There is no official information on whether the area around the mosque was hit by a direct missile strike or falling debris.

“Thankfully, there was no one in the center at the time,” Vadym Dashevskyi, deputy supreme mufti of Crimea tells the Kyiv Independent, as he stands outside the damaged prayer hall.

“It is difficult, but the main thing is that no one was hurt. And the walls can be restored.”

The hall damaged in the attack was used by President Volodymyr Zelensky and top government officials to host this year’s traditional Ramadan dinner for Muslims serving in Ukraine’s military and Crimean Tatars.

The center routinely hosts charity fundraisers, educational events, and several daily prayers, attracting around 250-400 faithful on Fridays.

According to Dashevskyi, the mosque will continue to function, although all the carpets in the prayer halls were dusted by tiny glass shards and are beyond cleaning.

“If not us, who will clean it up?” says Ruslan Aliiev, 37, a mosque regular, who skipped work to help out.

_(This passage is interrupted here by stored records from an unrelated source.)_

-- ==== Sys2Proof/Laws/PerInstr.lean ====
section
/-! SUPPORT. The laws stated once per instruction. RoundTrip: the decoder reads a well-formed instruction
back from the word that the encoder makes for it; a machine event has no word. -/

namespace Sys2Proof.Laws.RoundTrip

/-- What RoundTrip says of one instruction. -/
def Statement (i : Instr) : Prop := i.wellFormed = true → ∀ w, encode i = some w → decode w = .ok i

theorem decode_at {w : Word} {op : BitVec 8} (h : fld w 56 8 = op) :
    decode w = decodeOp op.toNat w := by
  unfold decode nfld; rw [h]

theorem legal_of {i j : Instr} (h : i = j) (hw : j.wellFormed = true) : legal i = .ok j := by
  rw [h]; exact legal_eq hw

theorem ofBool_eq {x : BitVec 1} {b : Bool} (h : x = BitVec.ofBool b) :
    (.ok (x == 1) : Dec Bool) = .ok b := by
  rw [h]; cases b <;> rfl

theorem decodeOp_bits {w : Word} {fn : BitVec 6} (h : fld w 48 6 = fn) :
    decodeOp 0x31 w = (match fn.toNat with
      | 0 => decG w 0 0 .clz
      | 1 => decG w 1 0 .ctz
      | 2 => decG w 2 0 .popc
      | 3 => decGMod w 3 2 (decExt w) .sext
      | 4 => decGMod w 4 2 (decExt w) .zext
      | _ => .error .value) := by
  rw [← h]; rfl

theorem decodeOp_imm {w : Word} {fn : BitVec 6} (h : fld w 48 6 = fn) :
    decodeOp 0x3B w = (match fn.toNat with
      | 0 => decI w 0 24 (fun p t => .addi p (fld w 18 24) t)
      | 1 => decI w 1 24 (fun p t => .muli p (fld w 18 24) t)
      | 2 => decI w 2 24 (fun p t => .andi p (fld w 18 24) t)
      | 3 => decI w 3 24 (fun p t => .ori p (fld w 18 24) t)
      | 4 => decI w 4 24 (fun p t => .xori p (fld w 18 24) t)
      | 5 => decI w 5 6 (fun p t => .shli p (fld w 18 6) t)
      | 6 => decI w 6 6 (fun p t => .shri p (fld w 18 6) t)
      | 7 => decI w 7 6 (fun p t => .sari p (fld w 18 6) t)
      | _ => .error .value) := by
  rw [← h]; rfl

theorem decodeOp_test {w : Word} {fn : BitVec 6} (h : fld w 48 6 = fn) :
    decodeOp 0x48 w = (match fn.toNat with
      | 0 => decI w 0 24 (fun p t => .teqi p (fld w 18 24) t)
      | 1 => decI w 1 24 (fun p t => .tnei p (fld w 18 24) t)
      | 2 => decI w 2 24 (fun p t => .tlti p (fld w 18 24) t)
      | 3 => decI w 3 24 (fun p t => .tlei p (fld w 18 24) t)
      | 4 => decI w 4 24 (fun p t => .tltui p (fld w 18 24) t)
      | 5 => decI w 5 24 (fun p t => .tleui p (fld w 18 24) t)
      | _ => .error .value) := by
  rw [← h]; rfl

theorem decodeOp_vld {w : Word} {fn : BitVec 4} (h : fld w 40 4 = fn) :
    decodeOp 0x87 w = (match fn.toNat with
      | 0 => decL w 0 (fun p m a b => .vld p false m a b)
      | 1 => decL w 1 (fun p m a b => .vld p true m a b)
      | _ => .error .value) := by
  rw [← h]; rfl

theorem decodeOp_tlbinv {w : Word} {fn : BitVec 4} (h : fld w 50 4 = fn) :
    decodeOp 0xE3 w = (match fn.toNat with
      | 0 => decX w 0 false true 0 false (fun p s _ _ => .tlbinv p s false)
      | 1 => decX w 1 false true 0 false (fun p s _ _ => .tlbinv p s true)
      | _ => .error .value) := by
  rw [← h]; rfl

theorem decAmo_at {w : Word} {fn : BitVec 4} {sz : WD} (h : fld w 40 4 = fn) :
    decAmo w sz = (match fn.toNat with
      | 0 => decL w 0 (fun p m a b => .amoAdd p sz m a b)
      | 1 => decL w 1 (fun p m a b => .amoAnd p sz m a b)
      | 2 => decL w 2 (fun p m a b => .amoOr p sz m a b)
      | 3 => decL w 3 (fun p m a b => .amoXor p sz m a b)
      | 4 => decL w 4 (fun p m a b => .amoMin p sz m a b)
      | 5 => decL w 5 (fun p m a b => .amoMax p sz m a b)
      | 6 => decL w 6 (fun p m a b => .amoMinu p sz m a b)
      | 7 => decL w 7 (fun p m a b => .amoMaxu p sz m a b)
      | 8 => decL w 8 (fun p m a b => .amoSwap p sz m a b)
      | 9 => decL w 9 (fun p m a b => .amoCas p sz m a b)
      | 10 => if sz = .w then decL w 10 (fun p m a b => .amoFadd p m a b) else .error .value
      | _ => .error .value) := by
  rw [← h]; rfl

theorem nop : Statement (.nop) := by
  rintro _ _ ⟨⟩
  decide

theorem read (p : Pred) (g : BitVec 6) (a : Target) (b : Target) : Statement (.read p g a b) := by
  rintro hw _ ⟨⟩
  exact (decode_at (op := 0x01) (by simp [encHead, encTarget])).trans ((decR_enc _ _ 6 _ _ _ (by omega) _).trans
    (legal_of (by simp [encHead, encTarget]) hw))

theorem vread (p : Pred) (g : BitVec 5) (a : Target) (b : Target) : Statement (.vread p g a b) := by
  rintro hw _ ⟨⟩
  exact (decode_at (op := 0x02) (by simp [encHead, encTarget])).trans ((decR_enc _ _ 5 _ _ _ (by omega) _).trans
    (legal_of (by simp [encHead, encTarget]) hw))

theorem write (p : Pred) (g : BitVec 6) : Statement (.write p g) := by
  rintro hw _ ⟨⟩
  exact (decode_at (op := 0x03) (by simp [encHead])).trans ((decW_enc _ _ 6 _ (by omega) _).trans
    (legal_of (by simp [encHead]) hw))

theorem vwrite (p : Pred) (g : BitVec 5) : Statement (.vwrite p g) := by
  rintro hw _ ⟨⟩
  exact (decode_at (op := 0x04) (by simp [encHead])).trans ((decW_enc _ _ 5 _ (by omega) _).trans
    (legal_of (by simp [encHead]) hw))

theorem mov (p : Pred) (a : Target) (b : Target) : Statement (.mov p a b) := by
  rintro hw _ ⟨⟩
  exact (decode_at (op_encF ..)).trans ((decF_encF _ _ _ _ _ _ _ _ (.inr rfl) (.inr rfl)).trans (legal_eq hw))

theorem mov3 (p : Pred) (a : Target) (b : Target) (c : Target) : Statement (.mov3 p a b c) := by
  rintro hw _ ⟨⟩
  exact (decode_at (op_encF ..)).trans ((decF_encF _ _ _ _ _ _ _ _ (.inl (by omega)) (.inr rfl)).trans (legal_eq hw))

theorem mov4 (p : Pred) (a : Target) (b : Target) (c : Target) (d : Target) : Statement (.mov4 p a b c d) := by
  rintro hw _ ⟨⟩
  exact (decode_at (op_encF ..)).trans ((decF_encF _ _ _ _ _ _ _ _ (.inl (by omega)) (.inl (by omega))).trans (legal_eq hw))

theorem genc (p : Pred) (i : BitVec 36) (a : Target) (b : Target) : Statement (.genc p i a b) := by
  rintro hw _ ⟨⟩
  exact (decode_at (op := 0x08) (by simp [encHead, encTarget])).trans ((decC_enc ..).trans (legal_eq hw))

theorem genh (p : Pred) (i : BitVec 36) (a : Target) (b : Target) : Statement (.genh p i a b) := by
  rintro hw _ ⟨⟩
  exact (decode_at (op := 0x09) (by simp [encHead, encTarget])).trans ((decC_enc ..).trans (legal_eq hw))

theorem null (p : Pred) (a : Target) (b : Target) (c : Target) (d : Target) : Statement (.null p a b c d) := by
  rintro hw _ ⟨⟩
  exact (decode_at (op_encF ..)).trans ((decF_encF _ _ _ _ _ _ _ _ (.inl (by omega)) (.inl (by omega))).trans (legal_eq hw))

theorem xop : Statement (.xop) := by
  rintro _ _ ⟨⟩
  decide

theorem br (p : Pred) (e : BitVec 3) (o : BitVec 33) : Statement (.br p e o) := by
  rintro hw _ ⟨⟩
  exact (decode_at (op_encB ..)).trans ((decB_encB _ _ _ _ _ _ (.inl rfl)).trans
    (legal_of (by simp [encB, encHead]) hw))

theorem bri (p : Pred) (e : BitVec 3) : Statement (.bri p e) := by
  rintro hw _ ⟨⟩
  exact (decode_at (op_encB ..)).trans ((decB_encB _ _ _ _ _ _ (.inr rfl)).trans
    (legal_of (by simp [encB, encHead]) hw))

theorem call (p : Pred) (e : BitVec 3) (o : BitVec 33) : Statement (.call p e o) := by
  rintro hw _ ⟨⟩
  exact (decode_at (op_encB ..)).trans ((decB_encB _ _ _ _ _ _ (.inl rfl)).trans
    (legal_of (by simp [encB, encHead]) hw))

theorem calli (p : Pred) (e : BitVec 3) : Statement (.calli p e) := by
  rintro hw _ ⟨⟩
  exact (decode_at (op_encB ..)).trans ((decB_encB _ _ _ _ _ _ (.inr rfl)).trans
    (legal_of (by simp [encB, encHead]) hw))

theorem ret (p : Pred) (e : BitVec 3) : Statement (.ret p e) := by
  rintro hw _ ⟨⟩
  exact (decode_at (op_encB ..)).trans ((decB_encB _ _ _ _ _ _ (.inr rfl)).trans
    (legal_of (by simp [encB, encHead]) hw))
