theorem sameRegs_setFibre {s : State} {fid : Nat} {f f' : Fibre} (hf : s.fibre? fid = some f) (h : f.SameRegs f') :
    s.SameRegs (s.setFibre fid f') := by
  refine State.sameRegs_iff.mpr fun n => ?_
  by_cases hn : n = fid
  · subst hn
    exact .inr ⟨f, f', hf, fibre?_setFibre_same s n f', h⟩
  · rw [fibre?_setFibre_other s fid n f' hn]
    cases hs : s.fibre? n with
    | none => exact .inl ⟨rfl, rfl⟩
    | some x => exact .inr ⟨x, x, rfl, rfl, .refl x⟩

theorem sameRegs_modFibre {s : State} {fid : Nat} {g : Fibre → Fibre} (h : ∀ f, Fibre.SameRegs f (g f)) :
    s.SameRegs (s.modFibre fid g) := by
  unfold State.modFibre
  split
  next f hf => exact sameRegs_setFibre hf (h f)
  next => exact .refl s

theorem Fibre.sameRegs_setFrame (f : Fibre) (fr : Frame) : f.SameRegs (f.setFrame fr) := by simp [Fibre.SameRegs]

theorem sameRegs_setFrame (s : State) (fid : Nat) (fr : Frame) : s.SameRegs (s.setFrame fid fr) :=
  sameRegs_modFibre fun f => f.sameRegs_setFrame fr

theorem Fibre.sameRegs_squashFrom (f : Fibre) (seq : Nat) : f.SameRegs (f.squashFrom seq) := by
  unfold Fibre.squashFrom
  split <;> simp [Fibre.SameRegs, Fibre.leavePath]

theorem sameRegs_squash (s : State) (fid seq src : Nat) : s.SameRegs (s.squash fid seq src) := by
  refine State.sameRegs_iff.mpr fun n => ?_
  rw [squash_fibre?]
  by_cases hn : n = fid
  · subst hn
    cases hf : s.fibre? n with
    | none => exact .inl ⟨rfl, by simp⟩
    | some f => exact .inr ⟨f, f.squashFrom seq, rfl, by simp, f.sameRegs_squashFrom seq⟩
  · simp only [hn, if_false]
    cases hf : s.fibre? n with
    | none => exact .inl ⟨rfl, rfl⟩
    | some f => exact .inr ⟨f, f, rfl, rfl, .refl f⟩

theorem sameRegs_parkAt (s : State) (fid seq : Nat) (addr : Word) (p : Park) : s.SameRegs (s.parkAt fid seq addr p) :=
  (sameRegs_squash s fid seq 0).trans (sameRegs_modFibre fun f => by simp [Fibre.SameRegs])

/-- A fold of what keeps registers. -/
theorem sameRegs_foldl {β : Type} (l : List β) (step : State → β → State) (h : ∀ t b, State.SameRegs t (step t b))
    (s : State) : s.SameRegs (l.foldl step s) :=
  List.foldlRecOn l step (.refl s) fun t ht b _ => ht.trans (h t b)
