/-! ### ML-KEM (FIPS 203) -/

/-- A parameter set of ML-KEM; η1 and η2 are 2 in both. -/
structure KemSet where
  k : Nat
  du : Nat
  dv : Nat
deriving DecidableEq, Repr

/-- ML-KEM-768. -/
def kem768 : KemSet := { k := 3, du := 10, dv := 4 }
/-- ML-KEM-1024. -/
def kem1024 : KemSet := { k := 4, du := 11, dv := 5 }

/-- The modulus of ML-KEM. -/
def kemQ : Nat := 3329

/-- NTT of ML-KEM. -/
def kemNtt (f : List Nat) : List Nat := nttFwd kemQ 17 7 7 1 f
/-- Inverse NTT of ML-KEM. -/
def kemInv (f : List Nat) : List Nat := nttInv kemQ 17 7 7 1 f

/-- Products of degree-one factors modulo X² − γ. -/
def kemBase : Nat → List Nat → List Nat → List Nat
  | i, a0 :: a1 :: as, b0 :: b1 :: bs =>
    let g := latPow kemQ 12 17 (2 * bitRev 7 i + 1) 1
    ((a0 * b0 + a1 * b1 % kemQ * g) % kemQ) :: ((a0 * b1 + a1 * b0) % kemQ) :: kemBase (i + 1) as bs
  | _, _, _ => []

/-- The product in the transform domain. -/
def kemMul (a b : List Nat) : List Nat := kemBase 0 a b

/-- Candidates of SampleNTT below q, in order. -/
def kemReject : Octets → List Nat
  | a :: b :: c :: rest =>
    let d1 := a.toNat + 256 * (b.toNat % 16)
    let d2 := b.toNat / 16 + 16 * c.toNat
    (if d1 < kemQ then [d1] else []) ++ (if d2 < kemQ then [d2] else []) ++ kemReject rest
  | _ => []

/-- SampleNTT. -/
def kemSample (seed : Octets) : List Nat := (kemReject (shake128 seed 840)).take 256

/-- SamplePolyCBD with η = 2. -/
def kemCbd (o : Octets) : List Nat :=
  let rec go : Nat → List Bool → List Nat
    | n + 1, a :: b :: c :: d :: rest =>
      ((a.toNat + b.toNat + kemQ - c.toNat - d.toNat) % kemQ) :: go n rest
    | _, _ => []
  go 256 (bitsOfOctets o)

/-- A vector of noise polynomials from counter n0 on. -/
def kemNoise (seed : Octets) (n0 k : Nat) : List (List Nat) :=
  (List.range k).map (fun i => kemCbd (shake256 (seed ++ [BitVec.ofNat 8 (n0 + i)]) 128))

/-- Matrix row i of Â; transposed for encryption. -/
def kemRow (rho : Octets) (k i : Nat) (tr : Bool) : List (List Nat) :=
  (List.range k).map (fun j =>
    kemSample (rho ++ (if tr then [BitVec.ofNat 8 i, BitVec.ofNat 8 j] else [BitVec.ofNat 8 j, BitVec.ofNat 8 i])))

/-- Compress_d. -/
def kemCompress (d x : Nat) : Nat := (2 ^ (d + 1) * x + kemQ) / (2 * kemQ) % 2 ^ d
/-- Decompress_d. -/
def kemDecompress (d y : Nat) : Nat := (2 * kemQ * y + 2 ^ d) / 2 ^ (d + 1)

/-- K-PKE.KeyGen: the encryption key and the decryption key. -/
def pkeKeygen (m : KemSet) (d : Octets) : Octets × Octets :=
  let g := sha3_512 (d ++ [BitVec.ofNat 8 m.k])
  let rho := g.take 32
  let s := (kemNoise (g.drop 32) 0 m.k).map kemNtt
  let e := (kemNoise (g.drop 32) m.k m.k).map kemNtt
  let t := (List.range m.k).zip e |>.map (fun x => polyAdd kemQ (polyDot kemQ kemMul (kemRow rho m.k x.1 false) s) x.2)
  (t.flatMap (packBits 12) ++ rho, s.flatMap (packBits 12))

/-- K-PKE.Encrypt. -/
def pkeEncrypt (m : KemSet) (ek msg r : Octets) : Octets :=
  let t := (pieces 384 m.k ek).map (unpackPoly 12)
  let rho := slice ek (384 * m.k) 32
  let y := (kemNoise r 0 m.k).map kemNtt
  let e1 := kemNoise r m.k m.k
  let e2 := kemCbd (shake256 (r ++ [BitVec.ofNat 8 (2 * m.k)]) 128)
  let u := (List.range m.k).zip e1 |>.map (fun x =>
    polyAdd kemQ (kemInv (polyDot kemQ kemMul (kemRow rho m.k x.1 true) y)) x.2)
  let mu := (unpackPoly 1 msg).map (kemDecompress 1)
  let v := polyAdd kemQ (polyAdd kemQ (kemInv (polyDot kemQ kemMul t y)) e2) mu
  u.flatMap (fun f => packBits m.du (f.map (kemCompress m.du))) ++ packBits m.dv (v.map (kemCompress m.dv))

/-- K-PKE.Decrypt. -/
def pkeDecrypt (m : KemSet) (dk c : Octets) : Octets :=
  let u := (pieces (32 * m.du) m.k c).map (fun o => (unpackPoly m.du o).map (kemDecompress m.du))
  let v := (unpackPoly m.dv (c.drop (32 * m.du * m.k))).map (kemDecompress m.dv)
  let s := (pieces 384 m.k dk).map (unpackPoly 12)
  let w := polySub kemQ v (kemInv (polyDot kemQ kemMul s (u.map kemNtt)))
  packBits 1 (w.map (kemCompress 1))

/-- Octets of an encapsulation key. -/
def KemSet.ekLen (m : KemSet) : Nat := 384 * m.k + 32
/-- Octets of a ciphertext. -/
def KemSet.ctLen (m : KemSet) : Nat := 32 * (m.du * m.k + m.dv)

/-- The encapsulation key of a seed d ‖ z (ML-KEM.KeyGen_internal). -/
def kemPublic (m : KemSet) (seed : Octets) : Octets := (pkeKeygen m (seed.take 32)).1

/-- Whether an encapsulation key passes the length and modulus checks (FIPS 203, 7.2). -/
def kemKeyOk (m : KemSet) (ek : Octets) : Bool :=
  decide (ek.length = m.ekLen) &&
    (pieces 384 m.k ek).all (fun o => (unpackPoly 12 o).all (fun x => decide (x < kemQ)))

/-- ML-KEM.Encaps_internal: ciphertext and shared secret. -/
def kemEncaps (m : KemSet) (ek msg : Octets) : Octets × Octets :=
  let g := sha3_512 (msg ++ sha3_256 ek)
  (pkeEncrypt m ek msg (g.drop 32), g.take 32)

/-- ML-KEM.Decaps_internal under the key of a seed d ‖ z. -/
def kemDecaps (m : KemSet) (seed c : Octets) : Octets :=
  let ks := pkeKeygen m (seed.take 32)
  let msg := pkeDecrypt m ks.2 c
  let g := sha3_512 (msg ++ sha3_256 ks.1)
  if pkeEncrypt m ks.1 msg (g.drop 32) = c then g.take 32 else shake256 (slice seed 32 32 ++ c) 32

/-! ### ML-DSA (FIPS 204) -/

/-- A parameter set of ML-DSA; γ1 is 2^19, γ2 is (q − 1)/32 and d is 13 in both. -/
structure DsaSet where
  k : Nat
  l : Nat
  tau : Nat
  eta : Nat
  beta : Nat
  omega : Nat
  /-- octets of the commitment hash -/
  cLen : Nat
deriving DecidableEq, Repr

/-- ML-DSA-65. -/
def dsa65 : DsaSet := { k := 6, l := 5, tau := 49, eta := 4, beta := 196, omega := 55, cLen := 48 }
/-- ML-DSA-87. -/
def dsa87 : DsaSet := { k := 8, l := 7, tau := 60, eta := 2, beta := 120, omega := 75, cLen := 64 }

/-- The modulus of ML-DSA. -/
def dsaQ : Nat := 8380417
/-- γ1. -/
def dsaG1 : Nat := 524288
/-- γ2. -/
def dsaG2 : Nat := 261888

/-- NTT of ML-DSA. -/
def dsaNtt (f : List Nat) : List Nat := nttFwd dsaQ 1753 8 8 1 f
/-- Inverse NTT of ML-DSA. -/
def dsaInv (f : List Nat) : List Nat := nttInv dsaQ 1753 8 8 1 f

/-- Candidates of RejNTTPoly. -/
def dsaReject : Octets → List Nat
  | a :: b :: c :: rest =>
    let z := a.toNat + 256 * b.toNat + 65536 * (c.toNat % 128)
    (if z < dsaQ then [z] else []) ++ dsaReject rest
  | _ => []

/-- RejNTTPoly. -/
def dsaUniform (seed : Octets) : List Nat := (dsaReject (shake128 seed 894)).take 256

/-- Candidates of RejBoundedPoly. -/
def dsaHalf (eta b : Nat) : List Nat :=
  if eta = 2 then (if b < 15 then [(dsaQ + 2 - b % 5) % dsaQ] else [])
  else (if b < 9 then [(dsaQ + 4 - b) % dsaQ] else [])

/-- RejBoundedPoly. -/
def dsaBounded (eta : Nat) (seed : Octets) : List Nat :=
  ((shake256 seed 481).flatMap (fun o => dsaHalf eta (o.toNat % 16) ++ dsaHalf eta (o.toNat / 16))).take 256

/-- Row i of Â. -/
def dsaRow (rho : Octets) (l i : Nat) : List (List Nat) :=
  (List.range l).map (fun j => dsaUniform (rho ++ [BitVec.ofNat 8 j, BitVec.ofNat 8 i]))

/-- A product of Â and a vector in the transform domain. -/
def dsaMatVec (m : DsaSet) (rho : Octets) (v : List (List Nat)) : List (List Nat) :=
  (List.range m.k).map (fun i => polyDot dsaQ (polyMulPt dsaQ) (dsaRow rho m.l i) v)

/-- A residue as the integer nearest 0. -/
def dsaCentre (x : Nat) : Int := if x ≤ dsaQ / 2 then x else (x : Int) - dsaQ

/-- Power2Round: (t1, t0 as a residue). -/
def power2Round (x : Nat) : Nat × Nat :=
  let r := x % 8192
  if r ≤ 4096 then (x / 8192, r) else (x / 8192 + 1, dsaQ + r - 8192)

/-- Decompose: (HighBits, LowBits). -/
def dsaDecompose (x : Nat) : Nat × Int :=
  let a := 2 * dsaG2
  let r0 : Int := if x % a ≤ dsaG2 then (x % a : Nat) else ((x % a : Nat) : Int) - a
  if (x : Int) - r0 = dsaQ - 1 then (0, r0 - 1) else (((x : Int) - r0).toNat / a, r0)

/-- The secret parts of a seed ξ: ρ, K, tr, s1, s2, t0, and the public key. -/
structure DsaKey where
  rho : Octets
  kay : Octets
  tr : Octets
  s1 : List (List Nat)
  s2 : List (List Nat)
  t0 : List (List Nat)
  pk : Octets
deriving DecidableEq, Repr

/-- ML-DSA.KeyGen_internal. -/
def dsaKeygen (m : DsaSet) (xi : Octets) : DsaKey :=
  let h := shake256 (xi ++ [BitVec.ofNat 8 m.k, BitVec.ofNat 8 m.l]) 128
  let rho := h.take 32
  let rho2 := slice h 32 64
  let s1 := (List.range m.l).map (fun r => dsaBounded m.eta (rho2 ++ leOctets 2 r))
  let s2 := (List.range m.k).map (fun r => dsaBounded m.eta (rho2 ++ leOctets 2 (r + m.l)))
  let t := List.zipWith (fun w s => polyAdd dsaQ (dsaInv w) s) (dsaMatVec m rho (s1.map dsaNtt)) s2
  let pr := t.map (fun f => f.map power2Round)
  let pk := rho ++ pr.flatMap (fun f => packBits 10 (f.map Prod.fst))
  { rho := rho, kay := h.drop 96, tr := shake256 pk 64, s1 := s1, s2 := s2, t0 := pr.map (fun f => f.map Prod.snd), pk := pk }

/-- The public key of a seed. -/
def dsaPublic (m : DsaSet) (xi : Octets) : Octets := (dsaKeygen m xi).pk

/-- Positions drawn by SampleInBall from octets, for i from 256 − τ on. -/
def ballSteps : Nat → Nat → Octets → List Bool → List Nat → List Nat
  | 0, _, _, _, c => c
  | _ + 1, _, [], _, c => c
  | f + 1, i, b :: rest, signs, c =>
    if 256 ≤ i then c
    else if b.toNat ≤ i then
      let c1 := c.set i (c.getD b.toNat 0)
      ballSteps f (i + 1) rest (signs.drop 1) (c1.set b.toNat (if signs.headD false then dsaQ - 1 else 1))
    else ballSteps f i rest signs c

/-- SampleInBall. -/
def sampleInBall (m : DsaSet) (seed : Octets) : List Nat :=
  let o := shake256 seed 264
  ballSteps 256 (256 - m.tau) (o.drop 8) (bitsOfOctets (o.take 8)) polyZero
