-- ==== Sys2Proof/Machine/Lines.lean ====
section
/-!
DEFINITION. One protected line (R164 to R182): map entries and their staleness (R142, R144), exception records (R476), reading and
committing a line of each class, re-keys (R180, R181), the map cache and its walks (R145, R146), pages that fail (R147, R148).
-/

namespace Sys2Proof.Machine

open Sys2Proof

/-! ### Staleness (R144) -/

/-- Whether an entry is stale (R144). -/
def isStale (s : State) (e : W32) : Bool :=
  let v := ctxAt s (entCtx e)
  decide (entEpoch4 e ≠ v.epoch.toNat % 16) || !(v.state == .active)

/-! ### The block's own regions (R377) -/

/-- First page and pages of each own region: map, ledger, receipt store, key area, sleep image, spill area. -/
def ownRegions (s : State) : List (Nat × Nat) := [
  (mapBase s, ceilDiv (4 * winMax s) 4096),
  (ledgerBase s, 256),
  (bits (fixedReg s 0x1B0C) 0 24, 35280),
  (bits (fixedReg s 0x2020) 0 24, 16),
  (bits (fixedReg s 0x2024) 0 24, 128),
  (bits (fixedReg s 0x3014) 0 24, 104)]

/-- Whether a page belongs to one of the block's own regions. -/
def inOwnRegion (s : State) (p : Nat) : Bool := (ownRegions s).any (fun r => decide (r.1 ≤ p ∧ p < r.1 + r.2))

/-! ### Exception records (R16, R476) -/

/-- SOURCE of an exception record. -/
def srcCustIn : Nat := 0
/-- block DMA -/
def srcDma : Nat := 1
/-- background -/
def srcBackground : Nat := 2
/-- command -/
def srcCommand : Nat := 3

/-- Code of a verdict (R38). -/
def verdictCode : Verdict → Nat
  | .clean => 0
  | .deferred => 1
  | .stale => 2
  | .failed => 3

/-- What an exception record says beside its kind. -/
structure ExcAt where
  verdict : Verdict
  write : Bool
  source : Nat
  ctx : Nat
  la : Nat
  ch : Nat
  mid : Option Mid
  lane : Nat
  tag : Nat
deriving DecidableEq, Repr

/-- A record as its four words. -/
def excWords (s : State) (kind : Nat) (a : ExcAt) : Exc :=
  { w0 := field 32 0 8 kind ||| field 32 8 2 (verdictCode a.verdict) ||| flag 32 10 a.write ||| field 32 11 2 a.source
          ||| field 32 16 14 a.ctx
    w1 := field 32 0 30 a.la ||| field 32 30 2 a.ch
    w2 := field 32 0 8 (a.mid.getD 0).toNat ||| flag 32 8 a.mid.isSome ||| field 32 9 6 a.lane ||| field 32 16 10 a.tag
    w3 := nowWord s }

/-- Whether a line lies in the input region of a receipt slot under a context (R257, R261). -/
def inInput (w : List W32) (ctx la : Nat) : Bool :=
  let addr := (w.getD 2 0).toNat + 2 ^ 32 * bits (w.getD 3 0) 0 4
  decide (bits (w.getD 1 0) 0 14 = ctx ∧ addr / 64 ≤ la ∧ la < (addr + (w.getD 4 0).toNat) / 64)

/-- The KINDs of reads that fail under R175, and of the egress error that counts as one (R175, R460). -/
def integrityKind (kind : Nat) : Bool := kind == 0x06 || kind == 0x07 || kind == 0x08 || kind == 0x0A || kind == 0x0C

/-- A read that failed for integrity marks the slots of open receipts whose input it met (R261). -/
def markInputs (s : State) (kind : Nat) (a : ExcAt) : State :=
  if a.write ∨ a.verdict ≠ .failed ∨ 1 < a.source ∨ !integrityKind kind then s
  else { s with rcpt := { s.rcpt with receipts := s.rcpt.receipts.map (fun e =>
    if e.2.state = .opened ∨ e.2.state = .closing then
      (e.1, { e.2 with slots := e.2.slots.map (fun x => if inInput x.words a.ctx a.la then { x with marked := true } else x) })
    else e) } }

Taking a break from sweeping up debris, around 1 p.m. nearly a dozen men unrolled a spare carpet in the center’s yard and kneeled for the afternoon prayer.

Later in the afternoon, Muslim leaders and officials arrived on the site to inspect the damage and express support.

Turkey’s ambassador to Ukraine, Mustafa Levent Bilgen, toured the building with Mustafa Dzhemilev, a Ukrainian lawmaker and a prominent Crimean Tatar leader, and Nariman Dzhelial, first deputy chairman of the Mejlis of the Crimean Tatar People who was released in a prisoner exchange with Russia on July 28.

We got calls from Pakistan and Indonesia, from friends who pray for us,” says Murat Suleimanov, the mufti of the Religious Administration of Muslims of Ukraine “Ummah” which runs parallel to the Religious Administration of Crimean Muslims managing the center.

“The ambassadors of Pakistan and the Republic of South Africa came to our mosque today asking about it,” he adds.

“The mosque of Kharkiv and many others in the east were destroyed. It’s all the same to (Russians) – a mosque or a church,” Dashevskyi says.

“Russia systematically persecutes Muslims (in their own state),” adds Dzhelial, who was recently released from an almost 3-year-long detention in Crimea, where a Russian court sentenced him to 17 years in prison after he participated in a public conference supporting the liberation of Crimea in 2021.

Lenie Ibragimova, 36, a Crimean Tatar artist who was among the first women to show up for cleaning, says that she is “not helping, but fulfilling her duty.”

“Russians think that we will ask for peace at any terms if they attack us, but it’s the other way around. We will clean up, restore it, and we will beat them.”